だから、科学と政治の肝は別のところにあるのでしょう。かつてのソビエト連邦では、結果的に擬似科学だった学説を盲信した人たちが政権の中枢で農業改革を試み、政治を大混乱させた歴史もあります。

写真:瀬名秀明瀬名秀明(せな・ひであき)/作家

西村 メルケルさんの長所は、科学者としてというより、物事を整理して理論的に考えられるといったところでしょう。しかも、国民のシンパシー(共感)を得られるようなプレゼンテーションができる。分かりやすい言葉で、しかも決然と国民に語り掛けるあのプレゼン力は、理系とは思えないほど素晴らしいですよね。

瀬名 感情に訴えるところなどね。僕は、科学者とは自らの専門の下に提言をする役目であり、一方の政治家は科学出身者でなくていいのですが、どの提言を採用するか決断し、自ら責任を取って、かつ事態の進行に合わせて柔軟に対応し指揮してゆく。政治家には、そうしたセンスとリーダーシップを発揮できるような「決断の専門家」であってほしいと思います。

2009年の新型インフルエンザを
誰も総括しておらず教訓を生かせない

 残念ながら日本はこういう政治家が不在で、今回のコロナで政治家は「専門家の意見を聞いています」などと国会で答弁するけれども、実は自分に都合のいい意見だけを引っ張っていたり、Go Toトラベルが批判されたときも「これで感染が拡大したというエビデンスはない」と言い出したり。Go Toトラベルの是非については議論が必要ですが、都合のいいアリバイ作りに科学の名前が使われている、という印象を受けました。

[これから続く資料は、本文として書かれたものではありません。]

/-! ### Reads through updates -/

@[simp] theorem State.setSreg_reg16 (q : SReg) (v : Word) (r : Reg16) :
    (s.setSreg q v).reg16 r = s.reg16 r := rfl
@[simp] theorem State.setFlags_reg16 (f : Flags) (r : Reg16) :
    (s.setFlags f).reg16 r = s.reg16 r := rfl
@[simp] theorem State.transfer_reg16 (v : Word) (r : Reg16) :
    (s.transfer v).reg16 r = s.reg16 r := rfl
@[simp] theorem State.drew_reg16 (m : Nat) (r : Reg16) :
    (s.drew m).reg16 r = s.reg16 r := rfl
@[simp] theorem State.emit_reg16 (e : BusEvent) (r : Reg16) :
    (s.emit e).reg16 r = s.reg16 r := rfl
@[simp] theorem State.put8_reg16 (a : Nat) (b : Byte) (r : Reg16) : (s.put8 a b).reg16 r = s.reg16 r := by
  simp [State.reg16, State.reg16]
@[simp] theorem State.setSreg_reg8 (q : SReg) (v : Word) (r : Reg8) :
    (s.setSreg q v).reg8 r = s.reg8 r := rfl
@[simp] theorem State.setFlags_reg8 (f : Flags) (r : Reg8) :
    (s.setFlags f).reg8 r = s.reg8 r := rfl
@[simp] theorem State.transfer_reg8 (v : Word) (r : Reg8) :
    (s.transfer v).reg8 r = s.reg8 r := rfl
@[simp] theorem State.drew_reg8 (m : Nat) (r : Reg8) :
    (s.drew m).reg8 r = s.reg8 r := rfl
@[simp] theorem State.emit_reg8 (e : BusEvent) (r : Reg8) :
    (s.emit e).reg8 r = s.reg8 r := rfl
@[simp] theorem State.put8_reg8 (a : Nat) (b : Byte) (r : Reg8) : (s.put8 a b).reg8 r = s.reg8 r := by
  simp [State.reg8]
@[simp] theorem State.setReg16_sreg (q : Reg16) (v : Word) (r : SReg) :
    (s.setReg16 q v).sreg r = s.sreg r := rfl
@[simp] theorem State.setFlags_sreg (f : Flags) (r : SReg) :
    (s.setFlags f).sreg r = s.sreg r := rfl
@[simp] theorem State.transfer_sreg (v : Word) (r : SReg) :
    (s.transfer v).sreg r = s.sreg r := rfl
@[simp] theorem State.drew_sreg (m : Nat) (r : SReg) :
    (s.drew m).sreg r = s.sreg r := rfl
@[simp] theorem State.emit_sreg (e : BusEvent) (r : SReg) :
    (s.emit e).sreg r = s.sreg r := rfl
@[simp] theorem State.setReg8_sreg (q : Reg8) (v : Byte) (r : SReg) :
    (s.setReg8 q v).sreg r = s.sreg r := rfl
@[simp] theorem State.put8_sreg (a : Nat) (b : Byte) (r : SReg) : (s.put8 a b).sreg r = s.sreg r := by
  simp [State.sreg]
@[simp] theorem State.setReg16_declares (q : Reg16) (v : Word) (a : Nat) :
    (s.setReg16 q v).declares a = s.declares a := rfl
@[simp] theorem State.setSreg_declares (q : SReg) (v : Word) (a : Nat) :
    (s.setSreg q v).declares a = s.declares a := rfl
@[simp] theorem State.setFlags_declares (f : Flags) (a : Nat) :
    (s.setFlags f).declares a = s.declares a := rfl
@[simp] theorem State.transfer_declares (v : Word) (a : Nat) :
    (s.transfer v).declares a = s.declares a := rfl
@[simp] theorem State.drew_declares (m : Nat) (a : Nat) :
    (s.drew m).declares a = s.declares a := rfl
@[simp] theorem State.emit_declares (e : BusEvent) (a : Nat) :
    (s.emit e).declares a = s.declares a := rfl
@[simp] theorem State.setReg8_declares (q : Reg8) (v : Byte) (a : Nat) :
    (s.setReg8 q v).declares a = s.declares a := rfl
@[simp] theorem State.put8_declares (a : Nat) (b : Byte) (x : Nat) : (s.put8 a b).declares x = s.declares x := by
  simp [State.declares]
@[simp] theorem State.setReg16_highAddr (q : Reg16) (v : Word) (g o : Word) :
    (s.setReg16 q v).highAddr g o = s.highAddr g o := rfl
@[simp] theorem State.setSreg_highAddr (q : SReg) (v : Word) (g o : Word) :
    (s.setSreg q v).highAddr g o = s.highAddr g o := rfl
@[simp] theorem State.setFlags_highAddr (f : Flags) (g o : Word) :
    (s.setFlags f).highAddr g o = s.highAddr g o := rfl
@[simp] theorem State.transfer_highAddr (v : Word) (g o : Word) :
    (s.transfer v).highAddr g o = s.highAddr g o := rfl
@[simp] theorem State.drew_highAddr (m : Nat) (g o : Word) :
    (s.drew m).highAddr g o = s.highAddr g o := rfl
@[simp] theorem State.emit_highAddr (e : BusEvent) (g o : Word) :
    (s.emit e).highAddr g o = s.highAddr g o := rfl
@[simp] theorem State.setReg8_highAddr (q : Reg8) (v : Byte) (g o : Word) :
    (s.setReg8 q v).highAddr g o = s.highAddr g o := rfl
@[simp] theorem State.put8_highAddr (a : Nat) (b : Byte) (g o : Word) : (s.put8 a b).highAddr g o = s.highAddr g o := by
  simp [State.highAddr]
@[simp] theorem State.setReg16_freeFlag (q : Reg16) (v : Word) (k : Nat) :
    (s.setReg16 q v).freeFlag k = s.freeFlag k := rfl
@[simp] theorem State.setSreg_freeFlag (q : SReg) (v : Word) (k : Nat) :
    (s.setSreg q v).freeFlag k = s.freeFlag k := rfl
@[simp] theorem State.setFlags_freeFlag (f : Flags) (k : Nat) :
    (s.setFlags f).freeFlag k = s.freeFlag k := rfl
@[simp] theorem State.transfer_freeFlag (v : Word) (k : Nat) :
    (s.transfer v).freeFlag k = s.freeFlag k := rfl
@[simp] theorem State.emit_freeFlag (e : BusEvent) (k : Nat) :
    (s.emit e).freeFlag k = s.freeFlag k := rfl
@[simp] theorem State.setReg8_freeFlag (q : Reg8) (v : Byte) (k : Nat) :
    (s.setReg8 q v).freeFlag k = s.freeFlag k := rfl
@[simp] theorem State.put8_freeFlag (a : Nat) (b : Byte) (k : Nat) : (s.put8 a b).freeFlag k = s.freeFlag k := by
  simp [State.freeFlag]
@[simp] theorem State.setReg16_freeWord (q : Reg16) (v : Word) (k : Nat) :
    (s.setReg16 q v).freeWord k = s.freeWord k := rfl
@[simp] theorem State.setSreg_freeWord (q : SReg) (v : Word) (k : Nat) :
    (s.setSreg q v).freeWord k = s.freeWord k := rfl
@[simp] theorem State.setFlags_freeWord (f : Flags) (k : Nat) :
    (s.setFlags f).freeWord k = s.freeWord k := rfl
@[simp] theorem State.transfer_freeWord (v : Word) (k : Nat) :
    (s.transfer v).freeWord k = s.freeWord k := rfl
@[simp] theorem State.emit_freeWord (e : BusEvent) (k : Nat) :
    (s.emit e).freeWord k = s.freeWord k := rfl
@[simp] theorem State.setReg8_freeWord (q : Reg8) (v : Byte) (k : Nat) :
    (s.setReg8 q v).freeWord k = s.freeWord k := rfl
@[simp] theorem State.put8_freeWord (a : Nat) (b : Byte) (k : Nat) : (s.put8 a b).freeWord k = s.freeWord k := by
  simp [State.freeWord]
@[simp] theorem State.setReg16_physRead8 (q : Reg16) (v : Word) (a : Nat) :
    (s.setReg16 q v).physRead8 a = s.physRead8 a := rfl
@[simp] theorem State.setSreg_physRead8 (q : SReg) (v : Word) (a : Nat) :
    (s.setSreg q v).physRead8 a = s.physRead8 a := rfl
@[simp] theorem State.setFlags_physRead8 (f : Flags) (a : Nat) :
    (s.setFlags f).physRead8 a = s.physRead8 a := rfl
@[simp] theorem State.transfer_physRead8 (v : Word) (a : Nat) :
    (s.transfer v).physRead8 a = s.physRead8 a := rfl
@[simp] theorem State.drew_physRead8 (m : Nat) (a : Nat) :
    (s.drew m).physRead8 a = s.physRead8 a := rfl
@[simp] theorem State.emit_physRead8 (e : BusEvent) (a : Nat) :
    (s.emit e).physRead8 a = s.physRead8 a := rfl
@[simp] theorem State.setReg8_physRead8 (q : Reg8) (v : Byte) (a : Nat) :
    (s.setReg8 q v).physRead8 a = s.physRead8 a := rfl
@[simp] theorem State.setReg16_memRead8 (q : Reg16) (v : Word) (g o : Word) :
    (s.setReg16 q v).memRead8 g o = s.memRead8 g o := rfl
@[simp] theorem State.setSreg_memRead8 (q : SReg) (v : Word) (g o : Word) :
    (s.setSreg q v).memRead8 g o = s.memRead8 g o := rfl
@[simp] theorem State.setFlags_memRead8 (f : Flags) (g o : Word) :
    (s.setFlags f).memRead8 g o = s.memRead8 g o := rfl
@[simp] theorem State.transfer_memRead8 (v : Word) (g o : Word) :
    (s.transfer v).memRead8 g o = s.memRead8 g o := rfl
@[simp] theorem State.drew_memRead8 (m : Nat) (g o : Word) :
    (s.drew m).memRead8 g o = s.memRead8 g o := rfl
@[simp] theorem State.emit_memRead8 (e : BusEvent) (g o : Word) :
    (s.emit e).memRead8 g o = s.memRead8 g o := rfl
@[simp] theorem State.setReg8_memRead8 (q : Reg8) (v : Byte) (g o : Word) :
    (s.setReg8 q v).memRead8 g o = s.memRead8 g o := rfl
@[simp] theorem State.setReg16_memRead16 (q : Reg16) (v : Word) (g o : Word) :
    (s.setReg16 q v).memRead16 g o = s.memRead16 g o := rfl
@[simp] theorem State.setSreg_memRead16 (q : SReg) (v : Word) (g o : Word) :
    (s.setSreg q v).memRead16 g o = s.memRead16 g o := rfl
@[simp] theorem State.setFlags_memRead16 (f : Flags) (g o : Word) :
    (s.setFlags f).memRead16 g o = s.memRead16 g o := rfl
@[simp] theorem State.transfer_memRead16 (v : Word) (g o : Word) :
    (s.transfer v).memRead16 g o = s.memRead16 g o := rfl
@[simp] theorem State.drew_memRead16 (m : Nat) (g o : Word) :
    (s.drew m).memRead16 g o = s.memRead16 g o := rfl
@[simp] theorem State.emit_memRead16 (e : BusEvent) (g o : Word) :
    (s.emit e).memRead16 g o = s.memRead16 g o := rfl
@[simp] theorem State.setReg8_memRead16 (q : Reg8) (v : Byte) (g o : Word) :
    (s.setReg8 q v).memRead16 g o = s.memRead16 g o := rfl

――2度目の緊急事態宣言以降、政権の支持率が下降の一途です。なぜ日本のコロナ対策は信用されないのでしょうか。

瀬名 この1年、徐々にSARS-CoV-2(新型コロナウイルス)のことも分かってきて、エビデンスもアップデートされています。本来なら日常生活をなるべく維持できるように、感染対策で引き続き行わなければならないこと、逆に緩めてよいところといった「ほどほどな政策」について政権自ら示してほしいところですが、結局は経済対策の方ばかりに引っ張られてきたように見えるんですよね。